#### Task to carry out
Among the entries below, find the line with "if !(before.mixes.get a).clip", then quote it and each following line up to and including the line with "((s.mixes.get a).release.map Release.seat).foldl", and nothing else.

#### Information provided
-- ==== Sys2Proof/Machine/Mix.lean ====
section
/-! DEFINITION. The frame event: hall clock, wall samples, booth inputs, the frame computation of every room, outputs,
release ends and downlink frames (06; 01, R3; 02, R36; 05, R116, R123, R131; 10, R198). -/

namespace Sys2Proof.Machine

/-! ### Arithmetic (00, "Audio and gain arithmetic"; R152, R153) -/

/-- The ends of the sample range. -/
def sampleMin : Int := -8388608
def sampleMax : Int := 8388607

/-- A value set to the nearer end of the sample range where it lies outside. -/
def saturate (x : Int) : Int :=
  max sampleMin (min sampleMax x)

/-- Whether a value lies outside the sample range. -/
def saturates (x : Int) : Bool :=
  decide (x < sampleMin) || decide (sampleMax < x)

/-- A sum of products divided by unity, rounded to the nearest integer, halves upward (R152). The divisor is
positive, so the division rounds down. -/
def roundUnity (p : Int) : Int :=
  (p + 2048) / 4096

/-- Scaling a sample value by a factor, before saturation (R153). -/
def scaleRaw (v : Int) (k : Nat) : Int :=
  roundUnity (v * (k : Int))

/-- Scaling a sample value by a factor (R153). -/
def scale (v : Int) (k : Nat) : Int :=
  saturate (scaleRaw v k)

/-- A value of the sample range as a sample. -/
def toSample (x : Int) : Sample :=
  BitVec.ofInt 24 x

/-- Scaling a frame of audio by a factor. -/
def scaleAudio (a : Audio) (k : Nat) : Audio :=
  a.map fun v => toSample (scale v.toInt k)

/-! ### Levels, weights and ramps (R143 to R145) -/

/-- The level of a frame: the absolute sum divided by 12,288, rounded down (R143). -/
def frameLevel (a : Audio) : Nat :=
  (a.items.map fun v => v.toInt.natAbs).sum / 12288

/-- The level estimate after a frame of level `a` (R143). -/
def nextLevel (level a : Nat) : Nat :=
  (7 * level + a) / 8

/-- The room's level sum S: the level estimates of the OPEN entries (R144). -/
def levelSum (speakers : List Speaker) : Nat :=
  ((speakers.filter fun e => e.state == .opened).map Speaker.level).sum

/-- The target weight of a speaker entry under the divisor `d` (R144). -/
def weightOf (d : Nat) (e : Speaker) : Nat :=
  match e.state with
  | .opened => e.level * 4096 / d
  | .suspended => 0

/-- One frame's move of a gain toward a target, by at most 256 (R145). -/
def ramp (g w : Nat) : Nat :=
  if g ≤ w then g + min (w - g) Config.rampStep else g - min (g - w) Config.rampStep

/-- The fade and its phase after the step of a frame (R157). -/
def stepFade (m : MixRoom) : MixRoom :=
  match m.phase with
  | .full | .silent => m
  | .falling => { m with fade := m.fade - Config.rampStep }
  | .rising =>
    let f := min (m.fade + Config.rampStep) Config.unity
    { m with fade := f, phase := if f = Config.unity then .full else .rising }

/-! ### The computation of one room (R141, R142) -/

/-- The audio of a seat in this frame: its channel in the frame its trunk took, or silence (R141). -/
def seatAudio (s : State) (seat : SeatId) : Audio :=
  match (s.trunks.get (segmentOf seat)).audio, channelOf s seat with
  | some audio, some c => audio.get c
  | _, _ => silence

/-- Stage 2: the speaker entries with their level estimates updated (R143). -/
def updateLevels (s : State) (speakers : List Speaker) : List Speaker :=
  speakers.map fun e => { e with level := nextLevel e.level (frameLevel (seatAudio s e.seat)) }

/-- Stages 3 and 4: the speaker entries with their gains moved toward their weights (R144, R145). -/
def updateGains (levelFloor : Nat) (speakers : List Speaker) : List Speaker :=
  let d := max (levelSum speakers) levelFloor
  speakers.map fun e => { e with gain := ramp e.gain (weightOf d e) }

/-- Stage 4 for the release entries (R150); a frame has now been computed for each. -/
def updateReleases (release : List Release) : List Release :=
  release.map fun e => { e with gain := e.gain - Config.rampStep, fresh := false }

/-- The sum P of the sources at one sample position (R152). -/
def mixSum (sources : List (Audio × Nat)) (i : Fin 48) : Int :=
  (sources.map fun x => (x.1.get i).toInt * (x.2 : Int)).sum

/-- What the computation of a room gives: its speakers, what the mix engine holds for it, its floor mix, and whether
y or z was saturated. -/
structure RoomFrame where
  speakers : List Speaker
  mix : MixRoom
  floorMix : Audio
  saturated : Bool

/-- Stages 1 to 5 of a room's frame computation (R142 to R155). -/
def computeRoom (s : State) (a : Segment) : RoomFrame :=
  let profile := profileOf s a
  let mix := stepFade (s.mixes.get a)
  let speakers := updateGains profile.levelFloor (updateLevels s (floorOf s a).speakers)
  let release := updateReleases mix.release
  let sources :=
    (speakers.map fun e => (seatAudio s e.seat, e.gain)) ++ (release.map fun e => (seatAudio s e.seat, e.gain))
  let y := fun i => roundUnity (mixSum sources i)
  let z := fun i => scaleRaw (saturate (y i)) profile.roomGain
  let saturated := (List.finRange 48).any fun i => saturates (y i) || saturates (z i)
  { speakers := speakers
    mix := { mix with release := release, clip := mix.clip || saturated }
    floorMix := Tab.ofFn fun i => toSample (scale (saturate (z i)) mix.fade)
    saturated := saturated }

/-! ### Outputs (R161 to R168) -/

/-- The audio of a booth input in this frame; no readable frame is silence (R116). -/
def boothAudio (inputs : Tab 8 (Option BoothFrame)) (b : BoothId) : Audio :=
  match inputs.get b with
  | some f => f.audio
  | none => silence

/-- The tally of a booth input in this frame; no readable frame is not live (R116). -/
def boothTally (inputs : Tab 8 (Option BoothFrame)) (b : BoothId) : Bool :=
  match inputs.get b with
  | some f => f.tally
  | none => false

/-- The signal of one slot: a live ON_AIR booth under the room's fade, or the floor mix (R123, R161). -/
def slotSignal (inputs : Tab 8 (Option BoothFrame)) (map : SlotMap) (fade : Nat) (floorMix : Audio) (slot : Slot) :
    Audio :=
  match map.get slot with
  | some b => if boothTally inputs b then scaleAudio (boothAudio inputs b) fade else floorMix
  | none => floorMix

/-- The signals of the room with anchor `a` (R161); silence where `a` is no anchor. -/
def roomSignals (s : State) (inputs : Tab 8 (Option BoothFrame)) (a : Segment) (f : RoomFrame) : RoomSignals :=
  if (s.rooms.get a).isSome then
    { floorMix := f.floorMix
      slots := Tab.ofFn fun slot => slotSignal inputs (s.slotMaps.get a) f.mix.fade f.floorMix slot }
  else RoomSignals.silent

/-- The listen feed of a booth, from the rooms' signals and fades (R131, R162). -/
def listenFeed (s : State) (inputs : Tab 8 (Option BoothFrame)) (b : BoothId) : Audio :=
  match boothRoom s b with
  | none => silence
  | some a =>
    match (s.booths.get b).source with
    | none => (s.signals.get a).floorMix
    | some k =>
      if boothTally inputs k then scaleAudio (boothAudio inputs k) (s.mixes.get a).fade else (s.signals.get a).floorMix

/-- The output of a tap (R168). -/
def tapSignal (s : State) (inputs : Tab 8 (Option BoothFrame)) (k : TapId) : Audio :=
  match s.taps.get k with
  | none => silence
  | some t =>
    let a := roomOf s t.owner
    match t.source with
    | .floor => (s.signals.get a).floorMix
    | .slot slot => (s.signals.get a).slots.get slot
    | .boothOut b => scaleAudio (boothAudio inputs b) (s.mixes.get a).fade
    | .boothFeed b => s.listen.get b

/-- The PA output of a segment (R165). -/
def paSignal (s : State) (g : Segment) : Audio :=
  scaleAudio (s.signals.get (roomOf s g)).floorMix (s.paGains.get g)

/-! ### The parts of a frame event -/

/-- The sample of one wall's sense input (R3). -/
def sampleWall (now : Clock) (level : WallState) (r : Wall) : Wall :=
  if level = r.raw then r
  else { r with raw := level, changeTime := if level = r.sensed then none else some now }

/-- A floor record in the order of the ages at hall clock `now`. An age that passes 2^32 - 1 returns to 0, and its entry
goes from the head of its list to its end (R65, R97). -/
def Floor.inAgeOrder (now : Clock) (f : Floor) : Floor :=
  { f with speakers := sortBy (speakerBefore now) f.speakers, holders := sortBy (holderBefore now) f.holders }

/-- The hall clock rises by one (R138), and the WALL_SETTLE of the frame is noted (R4). The speaker lists and the holder
sets keep their orders by age (R65, R97). -/
def advanceClock (s : State) : State :=
  { s with
    clock := s.clock + 1
    edgeSeen := true
    settleAtFrame := s.hall.wallSettle
    floors := s.floors.map (Floor.inAgeOrder (s.clock + 1)) }

/-- Sample the walls (R3). -/
def sampleWalls (levels : WallMap) (s : State) : State :=
  s.setWalls (Tab.ofFn fun w => sampleWall s.clock (levels.get w) (s.walls.get w))

/-- Take the live tallies of the booth inputs (R116). -/
def takeTallies (inputs : Tab 8 (Option BoothFrame)) (s : State) : State :=
  { s with booths := Tab.ofFn fun b => { s.booths.get b with live := boothTally inputs b } }

/-- The CLIP notice of a room whose flag goes from clear to set (R155). -/
def clipNotice (a : Segment) (before after : State) : State :=
  if !(before.mixes.get a).clip && (after.mixes.get a).clip then notifyRoom a (.clip a) after else after

/-- Stages 1 to 5 of every room of the room table, with the CLIP notices, and the signals of stage 6 (R142, R155,
R161). -/
def computeRooms (inputs : Tab 8 (Option BoothFrame)) (s : State) : State :=
  let frames := Tab.ofFn fun a => computeRoom s a
  let s1 :=
    { s with
      floors := Tab.ofFn fun a =>
        if (s.rooms.get a).isSome then { s.floors.get a with speakers := (frames.get a).speakers } else s.floors.get a
      mixes := Tab.ofFn fun a => if (s.rooms.get a).isSome then (frames.get a).mix else s.mixes.get a
      signals := Tab.ofFn fun a => roomSignals s inputs a (frames.get a) }
  allSegments.foldl (fun s2 a => clipNotice a s s2) s1

/-- The listen feeds, PA outputs and tap outputs of stage 6 (R162, R165, R168). -/
def formOutputs (inputs : Tab 8 (Option BoothFrame)) (s : State) : State :=
  let s1 := { s with listen := Tab.ofFn fun b => listenFeed s inputs b, paOut := Tab.ofFn fun g => paSignal s g }
  { s1 with tapOut := Tab.ofFn fun k => tapSignal s1 inputs k }

/-- Whether a release entry ends: a frame has brought its gain to 0 (R150). An entry made with gain 0 ends at its first
frame. -/
def Release.atEnd (e : Release) : Bool :=
  e.gain == 0 && !e.fresh

/-- A release entry of a seat that is at its end leaves the set, and its channel is freed (R150). -/
def releaseEndOf (a : Segment) (seat : SeatId) (s : State) : State :=
  if (s.mixes.get a).release.any fun e => e.seat == seat && e.atEnd then freeChannel seat (endRelease a seat s) else s

/-- Stage 7 of one room: every release entry at its end leaves the set (R142, R150). -/
def endReleases (a : Segment) (s : State) : State :=
  ((s.mixes.get a).release.map Release.seat).foldl (fun s seat => releaseEndOf a seat s) s

/-- The check word of a downlink frame: with a test pending, its least significant bit is inverted (R37, R43). -/
def sentWord (r : Trunk) : BitVec 16 :=
  (nextWord r.generator).2 ^^^ (if r.testPending then 1 else 0)

/-- The downlink frame a trunk sends in state `s`; none while it is UNPOWERED (R36, R52, R163). -/
def downlinkOf (s : State) (t : TrunkId) : Option Downlink :=
  let r := s.trunks.get t
  match r.power with
  | .unpowered => none
  | .warming | .live =>
    some
      { word := sentWord r
        fields := Tab.ofFn fun pos => seatFields s t pos
        signals := s.signals.get (roomOf s t) }

/-- The trunk record after the frame event: a frame that was sent runs the generator and clears the test, the
acknowledgements and the refusal marks (R37, R43, R52, R53); the channel audio of the period is used up (R141). -/
def afterDownlink (r : Trunk) : Trunk :=
  match r.power with
  | .unpowered => { r with audio := none }
  | .warming | .live =>
    { r with
      generator := (nextWord r.generator).1
      testPending := false
      acks := Tab.replicate 40 none
      refusals := Tab.replicate 40 false
      audio := none }

/-- Every trunk sends its downlink frame (R36). -/
def sendDownlinks (s : State) : State :=
  { s with downlinks := Tab.ofFn fun t => downlinkOf s t, trunks := s.trunks.map afterDownlink }

/-- A taken frame event: everything that the rules place in it as one operation. -/
def frameStep (levels : WallMap) (inputs : Tab 8 (Option BoothFrame)) (s : State) : State :=
  let s1 := takeTallies inputs (sampleWalls levels (advanceClock s))
  let s2 := formOutputs inputs (computeRooms inputs s1)
  let s3 := allSegments.foldl (fun s a => endReleases a s) s2
  sendDownlinks s3

/-- An edge of the frame clock (R138, R198): one that comes sooner than 900 microseconds after the last one taken is
ignored; the first edge after reset is taken whatever its timing. -/
def takeEdge (micros : Nat) (levels : WallMap) (booths : Tab 8 (Option BoothFrame)) (s : State) : State :=
  if s.edgeSeen && decide (micros < Config.edgeGap) then s else frameStep levels booths s

/-- FRAME_EVENT (R138, R198). -/
def execFrameEvent (micros : Nat) (levels : WallMap) (booths : Tab 8 (Option BoothFrame)) (s : State) :
    Host.Outcome State Fault Refusal :=
  carryOut (takeEdge micros levels booths) s

/-- RELEASE_END (R150): the end of one release entry whose gain a frame has brought to 0. A frame event carries out stage 7
itself, with the same operation (log entry 6). -/
def execReleaseEnd (seat : SeatId) (s : State) : Host.Outcome State Fault Refusal :=
  carryOut (fun s => releaseEndOf (seatRoom s seat) seat s) s

/-- A FALLING room whose fade is 0 becomes SILENT and is reported ready (R158). -/
def becomeSilent (a : Segment) (s : State) : State :=
  let m := s.mixes.get a
  if (s.rooms.get a).isSome && m.phase == .falling && m.fade == 0 then
    reportReady a (s.modMix a fun m => { m with phase := .silent })
  else s

/-- READY_REPORT (R158). -/
def execReadyReport (a : Segment) (s : State) : Host.Outcome State Fault Refusal :=
  carryOut (becomeSilent a) s

/-- The end of a speech whose deadline is reached (R108). -/
def endSpeech (seat : SeatId) (s : State) : State :=
  let a := seatRoom s seat
  if deadlineReached s a seat then expireDeadline a seat s else s

/-- DEADLINE_EXPIRY (R108). -/
def execDeadlineExpiry (seat : SeatId) (s : State) : Host.Outcome State Fault Refusal :=
  carryOut (endSpeech seat) s

end Sys2Proof.Machine
end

#### Response to this exercise
  if !(before.mixes.get a).clip && (after.mixes.get a).clip then notifyRoom a (.clip a) after else after

/-- Stages 1 to 5 of every room of the room table, with the CLIP notices, and the signals of stage 6 (R142, R155,
R161). -/
def computeRooms (inputs : Tab 8 (Option BoothFrame)) (s : State) : State :=
  let frames := Tab.ofFn fun a => computeRoom s a
  let s1 :=
    { s with
      floors := Tab.ofFn fun a =>
        if (s.rooms.get a).isSome then { s.floors.get a with speakers := (frames.get a).speakers } else s.floors.get a
      mixes := Tab.ofFn fun a => if (s.rooms.get a).isSome then (frames.get a).mix else s.mixes.get a
      signals := Tab.ofFn fun a => roomSignals s inputs a (frames.get a) }
  allSegments.foldl (fun s2 a => clipNotice a s s2) s1

/-- The listen feeds, PA outputs and tap outputs of stage 6 (R162, R165, R168). -/
def formOutputs (inputs : Tab 8 (Option BoothFrame)) (s : State) : State :=
  let s1 := { s with listen := Tab.ofFn fun b => listenFeed s inputs b, paOut := Tab.ofFn fun g => paSignal s g }
  { s1 with tapOut := Tab.ofFn fun k => tapSignal s1 inputs k }

/-- Whether a release entry ends: a frame has brought its gain to 0 (R150). An entry made with gain 0 ends at its first
frame. -/
def Release.atEnd (e : Release) : Bool :=
  e.gain == 0 && !e.fresh

/-- A release entry of a seat that is at its end leaves the set, and its channel is freed (R150). -/
def releaseEndOf (a : Segment) (seat : SeatId) (s : State) : State :=
  if (s.mixes.get a).release.any fun e => e.seat == seat && e.atEnd then freeChannel seat (endRelease a seat s) else s

/-- Stage 7 of one room: every release entry at its end leaves the set (R142, R150). -/
def endReleases (a : Segment) (s : State) : State :=
  ((s.mixes.get a).release.map Release.seat).foldl (fun s seat => releaseEndOf a seat s) s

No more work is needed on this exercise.